Here in Beijing, the cuisine is made to sustain us through long, cold winters. In Shanghai, meanwhile, its for long, elegant banquets. The latter is undoubtedly worse. What with all the baijiu toasts, rigid codes of table etiquette and constant pressure to impress senior businesspeople, we’d take a Beijing winter over a Shanghai banquet any day. And yeah, that applies to the food, too. Authentic Shanghainese cuisine is not for the faint of foreign palates – it’s sweet, fishy, often goopy and frequently not the temperature you expect.
‘But I love xiaolongbao,’ you say. Duh, everyone loves soup dumplings, but those are just the dainty showgirls of Shanghai food. Do you love wheat germ soaked in sweet wine? Do you love cold chicken? What are your feelings on tongue? Shanghainese food is one of the greats, and it is equally rich in both nutrients and history – but long story short, its flavors can take some getting used to. Where do you begin?
You begin at Wulixiang. The Shanghainese restaurant is fit for both China gastronomy nerds and the freshest of the fresh off the boat. With excellent service and a welcoming environment (Sanlitun!), Wulixiang sets a new standard for Shanghainese food in Beijing.

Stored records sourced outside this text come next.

theorem foldl_bytes_lt (l : List Byte) (n : Nat) :
    l.foldl (fun v x => v * 256 + x.toNat) n < (n + 1) * 256 ^ l.length := by
  induction l generalizing n with
  | nil => simp
  | cons x l ih =>
    have hx : x.toNat < 256 := x.isLt
    calc (x :: l).foldl (fun v x => v * 256 + x.toNat) n < (n * 256 + x.toNat + 1) * 256 ^ l.length := ih _
      _ ≤ (n * 256 + 256) * 256 ^ l.length := Nat.mul_le_mul_right _ (by omega)
      _ = (n + 1) * 256 ^ (x :: l).length := by rw [List.length_cons]; ring

theorem bytesValue_lt (l : List Byte) : bytesValue l < 256 ^ l.length := by
  simpa [bytesValue] using foldl_bytes_lt l 0

/-- `Value()` is the number of the captured bytes after the dummy-clock byte (41_sequencer.md R139). -/
theorem readValue_setWidth (b : Buffer) (n : BitVec 3) :
    (readValue b n).setWidth 64 = BitVec.ofNat 64 (bytesValue ([b.s2, b.s3, b.s4].take (n.toNat - 1))) := by
  set l := [b.s2, b.s3, b.s4].take (n.toNat - 1) with hl
  have hlen : l.length ≤ 3 := by simp [hl]
  have hlt : bytesValue l < 2 ^ 24 :=
    (bytesValue_lt l).trans_le (Nat.pow_le_pow_right (n := 256) (by decide) hlen)
  have hvalue : readValue b n = BitVec.ofNat 24 (bytesValue l) := foldl_bytes_eq_ofNat l 0
  rw [hvalue, BitVec.setWidth_ofNat_of_le_of_lt (by decide) hlt]

/-- The count of a read's value bytes. -/
theorem setWidth_sub_one {n : BitVec 3} (h : 1 ≤ n.toNat) : n.setWidth 8 - 1#8 = BitVec.ofNat 8 (n.toNat - 1) := by
  rw [← BitVec.ofNat_sub_ofNat_of_le _ _ (by decide) h]
  simp

/-- Settles O18: a completion that is there by `seqMove_final` and the release of its kind, else `step_of_waiting`. -/
theorem finalReleases : Obligations.FinalReleases := by
  refine fun s ha hs => ⟨fun hdone hbusy hk hmin _ => ?_, fun hdone hbusy hk => ?_, fun hover => ?_⟩
  · rw [step_seq s ha, seqMove_final hs hdone hbusy, release_of_read hk, readValue_setWidth, setWidth_sub_one hmin]
  · rw [step_seq s ha, seqMove_final hs hdone hbusy, release_of_not_read hk]
  · exact step_of_waiting ha (by simp [hs, waiting]) (by rcases hover with h | h <;> simp [hs, waitOver, h])

/-! ### False waits -/

theorem heldOrPolled_unbounded (h : s.cfgPollLimit = 0#32) : heldOrPolled s = s := if_pos h

theorem heldOrPolled_below (h : s.cfgPollLimit ≠ 0#32) (hlt : s.pollCnt.toNat + 1 < s.cfgPollLimit.toNat) :
    heldOrPolled s = { s with pollCnt := s.pollCnt + 1#32 } := by
  simp [heldOrPolled, h, hlt]

theorem heldOrPolled_at_limit (h : s.cfgPollLimit ≠ 0#32) (hle : s.cfgPollLimit.toNat ≤ s.pollCnt.toNat + 1) :
    heldOrPolled s = errored .transportTimeout (deselected { s with pollCnt := s.pollCnt + 1#32 }) := by
  simp [heldOrPolled, h, Nat.not_lt.2 hle]

/-- SEQ enters a wait with the poll counter at 0. -/
theorem seqEffect_enters_wait {u : State} (h : SeqEffect s u) (hw : waiting u.ph = true) (hne : u.ph ≠ s.ph) :
    u.pollCnt = 0#32 := by
  cases h with
  | waits c => exact absurd rfl hne
  | advances c p hp =>
    obtain rfl | ⟨rfl, rfl⟩ := hp
    · cases hw
    · rfl
  | submits k l p _ _ =>
    cases ha : s.tpAnswer with
    | accepted => rfl
    | busy | fail =>
      rw [ha] at hw
      cases hw
  | releases d a => cases hw
  | timesOut c => cases hw

/-- Settles O19: the three cases of `heldOrPolled` where SEQ moves, HOST's empty turn where it does, and the reset of
the counter by `seqEffect_enters_wait`. -/
theorem falseWaitsHoldOrPoll : Obligations.FalseWaitsHoldOrPoll := by
  refine ⟨fun s hw hover => ⟨fun hlim ha => ?_, fun hlim ha hlt => ?_, fun hlim ha hle => ?_⟩,
    fun s t h hw hne => ?_⟩
  · obtain ha | ha := ha
    · rw [step_of_waiting ha hw hover, heldOrPolled_unbounded hlim]
    · exact step_host_waits s ha (.inl fun hs => by simp [hs, waiting] at hw)
  · rw [step_of_waiting ha hw hover, heldOrPolled_below hlim hlt]
  · rw [step_of_waiting ha hw hover, heldOrPolled_at_limit hlim hle]
  · obtain hsame | hidle | hstart | rfl := step_ph_cases h
    · exact absurd hsame hne
    · simp [hidle, waiting] at hw
    · simp [hstart, waiting] at hw
    · exact seqEffect_enters_wait (u := s.seqMove) (seqMove_cases s) hw hne

end Sys2Proof.Machine
end

section
/-! SUPPORT. TP's two steps on their own (41_sequencer.md R125, R126), and the requests that a transfer's validation
refuses (R122). -/

namespace Sys2Proof.Machine

variable {s : State}

/-! ### TP -/

/-- A capture fills the slots from 1 on and leaves slot 0 and those past its last byte. -/
theorem storeCapture_capturedBytes (b : Buffer) (c : Capture) {n : Nat} (hmin : 1 ≤ n) (hmax : n ≤ 4) :
    storeCapture b (capturedBytes c n) =
      { s0 := b.s0
        s1 := c.c1
        s2 := if 2 ≤ n then c.c2 else b.s2
        s3 := if 3 ≤ n then c.c3 else b.s3
        s4 := if 4 ≤ n then c.c4 else b.s4 } := by
  interval_cases n <;> rfl

/-- TP's turn with the bytes sent and the completion still owed. -/
theorem step_tp_completes (ha : s.draw.agent = .tp) (hbusy : s.tpBusy = true) (htx : s.tpTxBusy = false) :
    step s = .next s.tpComplete.redraw := by
  rw [step_tp s ha, State.tpMove, htx, hbusy]
  rfl

/-- Settles O22: the two kinds of `tpComplete`, the capture's slots by `storeCapture_capturedBytes`. -/
theorem completionCaptures : Obligations.CompletionCaptures := by
  refine fun s ha hbusy htx hnotify => ⟨fun l hcur => ?_, fun l hcur hmin hmax => ?_⟩
  · rw [step_tp_completes ha hbusy htx, State.tpComplete, hcur]
    simp [hnotify]
  · rw [step_tp_completes ha hbusy htx, State.tpComplete, hcur]
    simp only [hnotify, Bool.or_true, storeCapture_capturedBytes _ _ hmin hmax]
    rfl

/-- Settles O23: the two outer cases of TP's turn. -/
theorem transmitterGoesIdle : Obligations.TransmitterGoesIdle := by
  intro s ha
  constructor
  · intro htx
    rw [step_tp s ha, State.tpMove, if_pos htx]
  · intro htx hbusy
    simp [step_tp s ha, State.tpMove, htx, hbusy]
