/-- R157: staging moves no control or status bit and no reserved bit, and moving a control bit moves no parameter. -/
def Obligations.StagingAndControlBitsDoNotInterfere : Prop :=
  ∀ (L : Layout) (W : RegWords) (p : ClockParams), L.WF →
    decodeStatus L (encodeInto L W p) = decodeStatus L W ∧
      (∀ i k, i < L.nwords → L.Reserved i k →
        ((encodeInto L W p).get i).getLsbD k = (W.get i).getLsbD k) ∧
      (∀ f ∈ L.bitFields, ∀ v, decodeParams L (writeField W f v) = decodeParams L W)

/-- R158: encoding what was decoded restores the register, and an image holds the parameter bits and nothing else. -/
def Obligations.EncodeAfterDecodeIsTheRegister : Prop :=
  ∀ (L : Layout) (W : RegWords), L.WF →
    encodeInto L W (decodeParams L W) = W ∧
      (∀ i k, i < L.nwords →
        ((encodeImage L (decodeParams L W)).get i).getLsbD k =
          (decide (L.ParamBit i k) && (W.get i).getLsbD k))

/-- R152: ENCODE answers the image of a triple that fits: its parameter fields hold A, B, C, every other bit is 0, and RES1
is 0 where there is no word 1; a triple that does not fit is answered ERR_INVALID_PARAMS; nothing else changes. -/
def Obligations.EncodeAnswersTheImage : Prop :=
  ∀ (a b c : Word) (s : State), s.handle.valid = true →
    (fits (s.layout hw) ⟨a, b, c⟩ = true →
      ∃ w0 w1 : Word,
        exec (.encode a b c) s =
          .next
            { s with
              rsp := { s.rsp with status := .ok, res0 := w0, res1 := w1, valid := true }
              seq := { s.seq with fsm := .idle, sub := 0 } } ∧
        decodeParams (s.layout hw) ⟨w0, w1⟩ = ⟨a, b, c⟩ ∧
        (∀ i k, i < 2 → ¬ (s.layout hw).ParamBit i k → ((⟨w0, w1⟩ : RegWords).get i).getLsbD k = false) ∧
        ((s.layout hw).nwords = 1 → w1 = 0)) ∧
    (fits (s.layout hw) ⟨a, b, c⟩ = false →
      exec (.encode a b c) s =
        .next
          { s with
            rsp := { s.rsp with status := .errInvalidParams, valid := true }
            seq := { s.seq with fsm := .idle, sub := 0 } })

/-- R111, R153 to R155: DECODE answers each field as the number in its bits, and the status word bit by bit; word B does not
matter on a one-word variant; nothing else changes. -/
def Obligations.DecodeAnswersTheFields : Prop :=
  ∀ (a b c : Word) (s : State), s.handle.valid = true →
    let L := s.layout hw
    let W : RegWords := ⟨a, b⟩
    let num := fun f : Field => (W.get f.word).toNat / 2 ^ f.off % 2 ^ f.width
    let bit := fun f : Option Field => f.any fun g => (W.get g.word).getLsbD g.off
    ∃ p q r st : Word,
      exec (.decode a b c) s =
        .next
          { s with
            rsp := ⟨.ok, p, q, r, st, true⟩
            seq := { s.seq with fsm := .idle, sub := 0 } } ∧
      p.toNat = num L.divRef ∧ q.toNat = num L.loopc ∧ r.toNat = num L.divOut ∧
      st.getLsbD 0 = bit (some L.locked) ∧ st.getLsbD 1 = bit (some L.bypass) ∧
      st.getLsbD 2 = bit (some L.powerdown) ∧ st.getLsbD 3 = bit L.selOut ∧ st.getLsbD 4 = bit L.setParam ∧
      (∀ k, 5 ≤ k → st.getLsbD k = false) ∧
      (L.nwords = 1 → ∀ b' : Word, exec (.decode a b' c) s = exec (.decode a b c) s)

/-! ### 43_programmer -/

/-- R171: the checks of APPLY in order, each ending the command with its status, no transaction and nothing else; Ratio and
the bounds are not tested: every triple that fits and has no zero divider is programmed. -/
def Obligations.ApplyTestsOnlyHandleFitsAndZero : Prop :=
  ∀ (a b c : Word) (s : State),
    let done := fun st : Status => (Host.Outcome.next
      { s with
        rsp := { s.rsp with status := st, valid := true }
        seq := { s.seq with fsm := .idle, sub := 0 } } : Outcome)
    (s.handle.valid = false → exec (.apply a b c) s = done .errNotInit) ∧
    (s.handle.valid = true → fits (s.layout hw) ⟨a, b, c⟩ = false → exec (.apply a b c) s = done .errInvalidParams) ∧
    (s.handle.valid = true → fits (s.layout hw) ⟨a, b, c⟩ = true → a = 0 ∨ c = 0 →
      exec (.apply a b c) s = done .errInvalidParams) ∧
    (s.handle.valid = true → fits (s.layout hw) ⟨a, b, c⟩ = true → a ≠ 0 → c ≠ 0 → s.Live → s.WindowInside hw →
      ∃ t, exec (.apply a b c) s = .next t ∧ decodeParams (s.layout hw) t.pll.words = ⟨a, b, c⟩)

/-- R192 (all of it): an APPLY of a programmable triple completes; afterwards the register holds the triple, `bypass`,
`powerdown` and `set_param` are 0, `sel_out` is 1 where present, every reserved bit is as before, the cache holds the triple,
and ACTIVE is the triple if `set_param` was 0 or is absent. -/
def Obligations.ApplyLeavesTheRegisterProgrammed : Prop :=
  ∀ (a b c : Word) (s : State),
    s.handle.valid = true → Programmable s ⟨a, b, c⟩ → s.Live → s.WindowInside hw →
    ∃ t, exec (.apply a b c) s = .next t ∧
      decodeParams (s.layout hw) t.pll.words = ⟨a, b, c⟩ ∧
      readField t.pll.words (s.layout hw).bypass = 0 ∧ readField t.pll.words (s.layout hw).powerdown = 0 ∧
      (∀ f, (s.layout hw).selOut = some f → readField t.pll.words f = 1) ∧
      (∀ f, (s.layout hw).setParam = some f → readField t.pll.words f = 0) ∧
      (∀ i k, i < (s.layout hw).nwords → (s.layout hw).Reserved i k →
        (t.pll.words.get i).getLsbD k = (s.pll.words.get i).getLsbD k) ∧
      t.cache = ⟨true, ⟨a, b, c⟩⟩ ∧
      ((∀ f, (s.layout hw).setParam = some f → readField s.pll.words f = 0) → t.pll.active = some ⟨a, b, c⟩)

While laowai will learn a lesson or two from its menu, Wulixiang’s cuisine is far from elementary. The eight-treasure duck (RMB480) practically has a PhD – deboned, cooked three times, stuffed with all manner of sweets and savories (sounds crazy, we know, but we promise it’s delicious). Their red braised pork (RMB108) glistens. But our favorite is the perfect scallion oil noodles (RMB28), the best dish we had in Beijing all month. We know it’s uncool to go to a nice restaurant and like the noodles best. But it’s the truth.
Wulixiang’s aesthetic, meanwhile, has all the elegance of a banquet and none of its clamor. And while it’s certainly nice enough to take your boss to, it’s also reasonably priced enough to visit for pleasure – which is exactly what we’ll be doing, during this long, cold Beijing winter.